ABOUT THIS TASK: Your response should consist of the lines below, printed exactly.

RECORD SET Block Start

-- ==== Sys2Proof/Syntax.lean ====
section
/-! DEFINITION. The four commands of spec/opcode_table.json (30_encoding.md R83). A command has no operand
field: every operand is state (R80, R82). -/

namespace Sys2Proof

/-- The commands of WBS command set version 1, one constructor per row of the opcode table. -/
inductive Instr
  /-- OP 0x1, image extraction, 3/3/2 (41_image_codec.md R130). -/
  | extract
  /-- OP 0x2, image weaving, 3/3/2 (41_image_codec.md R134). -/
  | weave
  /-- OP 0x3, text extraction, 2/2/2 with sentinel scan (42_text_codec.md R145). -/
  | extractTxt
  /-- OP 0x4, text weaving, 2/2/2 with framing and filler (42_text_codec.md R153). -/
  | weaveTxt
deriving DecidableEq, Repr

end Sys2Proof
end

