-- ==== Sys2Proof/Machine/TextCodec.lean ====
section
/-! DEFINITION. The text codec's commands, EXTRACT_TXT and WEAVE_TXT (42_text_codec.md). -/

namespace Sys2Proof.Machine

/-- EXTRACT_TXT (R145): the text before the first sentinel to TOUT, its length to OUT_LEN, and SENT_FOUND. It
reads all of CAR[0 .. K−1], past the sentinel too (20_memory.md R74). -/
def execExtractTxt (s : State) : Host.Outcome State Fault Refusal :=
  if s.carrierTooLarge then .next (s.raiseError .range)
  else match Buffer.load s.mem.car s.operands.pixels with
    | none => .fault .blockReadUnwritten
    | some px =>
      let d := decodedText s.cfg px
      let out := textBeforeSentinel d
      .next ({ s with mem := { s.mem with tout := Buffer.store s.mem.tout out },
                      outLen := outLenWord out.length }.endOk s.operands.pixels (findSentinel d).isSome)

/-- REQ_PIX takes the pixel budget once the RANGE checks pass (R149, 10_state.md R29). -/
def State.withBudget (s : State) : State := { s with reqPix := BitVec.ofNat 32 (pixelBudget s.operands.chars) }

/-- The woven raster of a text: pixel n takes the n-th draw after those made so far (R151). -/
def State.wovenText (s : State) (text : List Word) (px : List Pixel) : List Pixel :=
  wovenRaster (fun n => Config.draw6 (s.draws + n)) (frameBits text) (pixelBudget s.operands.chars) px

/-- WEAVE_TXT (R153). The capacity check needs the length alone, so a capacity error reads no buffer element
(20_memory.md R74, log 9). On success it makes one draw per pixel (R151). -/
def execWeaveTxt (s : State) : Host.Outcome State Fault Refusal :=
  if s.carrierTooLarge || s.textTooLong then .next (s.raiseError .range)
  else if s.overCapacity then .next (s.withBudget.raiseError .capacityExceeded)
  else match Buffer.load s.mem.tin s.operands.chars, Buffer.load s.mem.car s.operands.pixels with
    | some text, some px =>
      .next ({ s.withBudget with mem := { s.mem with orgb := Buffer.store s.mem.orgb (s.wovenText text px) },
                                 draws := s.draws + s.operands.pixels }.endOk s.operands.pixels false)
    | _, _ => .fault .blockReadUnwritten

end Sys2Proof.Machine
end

RECORD SET Block End

EXPECTED ANSWER:
-- ==== Sys2Proof/Syntax.lean ====
section
/-! DEFINITION. The four commands of spec/opcode_table.json (30_encoding.md R83). A command has no operand
field: every operand is state (R80, R82). -/

namespace Sys2Proof

/-- The commands of WBS command set version 1, one constructor per row of the opcode table. -/
inductive Instr
  /-- OP 0x1, image extraction, 3/3/2 (41_image_codec.md R130). -/
  | extract
  /-- OP 0x2, image weaving, 3/3/2 (41_image_codec.md R134). -/
  | weave
  /-- OP 0x3, text extraction, 2/2/2 with sentinel scan (42_text_codec.md R145). -/
  | extractTxt
  /-- OP 0x4, text weaving, 2/2/2 with framing and filler (42_text_codec.md R153). -/
  | weaveTxt
deriving DecidableEq, Repr

end Sys2Proof
end

-- ==== Sys2Proof/Machine/TextCodec.lean ====
section
/-! DEFINITION. The text codec's commands, EXTRACT_TXT and WEAVE_TXT (42_text_codec.md). -/

namespace Sys2Proof.Machine

/-- EXTRACT_TXT (R145): the text before the first sentinel to TOUT, its length to OUT_LEN, and SENT_FOUND. It
reads all of CAR[0 .. K−1], past the sentinel too (20_memory.md R74). -/
def execExtractTxt (s : State) : Host.Outcome State Fault Refusal :=
  if s.carrierTooLarge then .next (s.raiseError .range)
  else match Buffer.load s.mem.car s.operands.pixels with
    | none => .fault .blockReadUnwritten
    | some px =>
      let d := decodedText s.cfg px
      let out := textBeforeSentinel d
      .next ({ s with mem := { s.mem with tout := Buffer.store s.mem.tout out },
                      outLen := outLenWord out.length }.endOk s.operands.pixels (findSentinel d).isSome)

/-- REQ_PIX takes the pixel budget once the RANGE checks pass (R149, 10_state.md R29). -/
def State.withBudget (s : State) : State := { s with reqPix := BitVec.ofNat 32 (pixelBudget s.operands.chars) }

/-- The woven raster of a text: pixel n takes the n-th draw after those made so far (R151). -/
def State.wovenText (s : State) (text : List Word) (px : List Pixel) : List Pixel :=
  wovenRaster (fun n => Config.draw6 (s.draws + n)) (frameBits text) (pixelBudget s.operands.chars) px

/-- WEAVE_TXT (R153). The capacity check needs the length alone, so a capacity error reads no buffer element
(20_memory.md R74, log 9). On success it makes one draw per pixel (R151). -/
def execWeaveTxt (s : State) : Host.Outcome State Fault Refusal :=
  if s.carrierTooLarge || s.textTooLong then .next (s.raiseError .range)
  else if s.overCapacity then .next (s.withBudget.raiseError .capacityExceeded)
  else match Buffer.load s.mem.tin s.operands.chars, Buffer.load s.mem.car s.operands.pixels with
    | some text, some px =>
      .next ({ s.withBudget with mem := { s.mem with orgb := Buffer.store s.mem.orgb (s.wovenText text px) },
                                 draws := s.draws + s.operands.pixels }.endOk s.operands.pixels false)
    | _, _ => .fault .blockReadUnwritten

end Sys2Proof.Machine
end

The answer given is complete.